-- ==== Sys2Proof/WellFormed.lean ====
section
/-!
DEFINITION. Which instruction terms have an encoding: an inline literal must fit the literal field of its class (30_encoding R93). Registers and big literals always fit.
-/

namespace Sys2Proof

/-- An inline literal lies in the signed range of an `n`-bit field (30_encoding R93). -/
def Operand.fits (n : Nat) : Operand → Bool
  | .reg _ => true
  | .lit v => decide (-(2 ^ (n - 1) : Int) ≤ v.toInt ∧ v.toInt < 2 ^ (n - 1))
  | .big _ => true

/-- Well-formed: the inline literal fits 22 bits in P1, 18 in P2, 14 in P3 (30_encoding R93). -/
def Instr.wf : Instr → Bool
  | .sleep | .ret | .rfi => true
  | .xchgb o | .xchgw o | .getpc o | .pop o | .push o
  | .jmp o | .call o | .rjmp o | .rcall o | .int o => o.fits 22
  | .mov _ o | .swp _ o | .not _ o | .sigxb _ o | .sigxw _ o
  | .load2 _ o | .loadw2 _ o | .loadb2 _ o | .store2 _ o | .storew2 _ o | .storeb2 _ o
  | .ifeq _ o | .ifneq _ o | .ifl _ o | .ifsl _ o | .ifle _ o | .ifsle _ o
  | .ifbits _ o | .ifclear _ o | .jmp2 _ o | .call2 _ o => o.fits 18
  | .and _ _ o | .or _ _ o | .xor _ _ o | .bitc _ _ o
  | .add _ _ o | .addc _ _ o | .sub _ _ o | .subb _ _ o | .rsb _ _ o | .rsbb _ _ o
  | .lls _ _ o | .rls _ _ o | .ars _ _ o | .rotl _ _ o | .rotr _ _ o
  | .mul _ _ o | .smul _ _ o | .div _ _ o | .sdiv _ _ o
  | .load _ _ o | .loadw _ _ o | .loadb _ _ o
  | .store _ _ o | .storew _ _ o | .storeb _ _ o => o.fits 14

end Sys2Proof
end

▸ DESCRIPTION OF THE TASK
Retype every entry exactly as it stands.

▸ RESULT FOR THIS EXERCISE
-- ==== Sys2Proof/WellFormed.lean ====
section
/-!
DEFINITION. Which instruction terms have an encoding: an inline literal must fit the literal field of its class (30_encoding R93). Registers and big literals always fit.
-/

namespace Sys2Proof

/-- An inline literal lies in the signed range of an `n`-bit field (30_encoding R93). -/
def Operand.fits (n : Nat) : Operand → Bool
  | .reg _ => true
  | .lit v => decide (-(2 ^ (n - 1) : Int) ≤ v.toInt ∧ v.toInt < 2 ^ (n - 1))
  | .big _ => true

/-- Well-formed: the inline literal fits 22 bits in P1, 18 in P2, 14 in P3 (30_encoding R93). -/
def Instr.wf : Instr → Bool
  | .sleep | .ret | .rfi => true
  | .xchgb o | .xchgw o | .getpc o | .pop o | .push o
  | .jmp o | .call o | .rjmp o | .rcall o | .int o => o.fits 22
  | .mov _ o | .swp _ o | .not _ o | .sigxb _ o | .sigxw _ o
  | .load2 _ o | .loadw2 _ o | .loadb2 _ o | .store2 _ o | .storew2 _ o | .storeb2 _ o
  | .ifeq _ o | .ifneq _ o | .ifl _ o | .ifsl _ o | .ifle _ o | .ifsle _ o
  | .ifbits _ o | .ifclear _ o | .jmp2 _ o | .call2 _ o => o.fits 18
  | .and _ _ o | .or _ _ o | .xor _ _ o | .bitc _ _ o
  | .add _ _ o | .addc _ _ o | .sub _ _ o | .subb _ _ o | .rsb _ _ o | .rsbb _ _ o
  | .lls _ _ o | .rls _ _ o | .ars _ _ o | .rotl _ _ o | .rotr _ _ o
  | .mul _ _ o | .smul _ _ o | .div _ _ o | .sdiv _ _ o
  | .load _ _ o | .loadw _ _ o | .loadb _ _ o
  | .store _ _ o | .storew _ _ o | .storeb _ _ o => o.fits 14

end Sys2Proof
end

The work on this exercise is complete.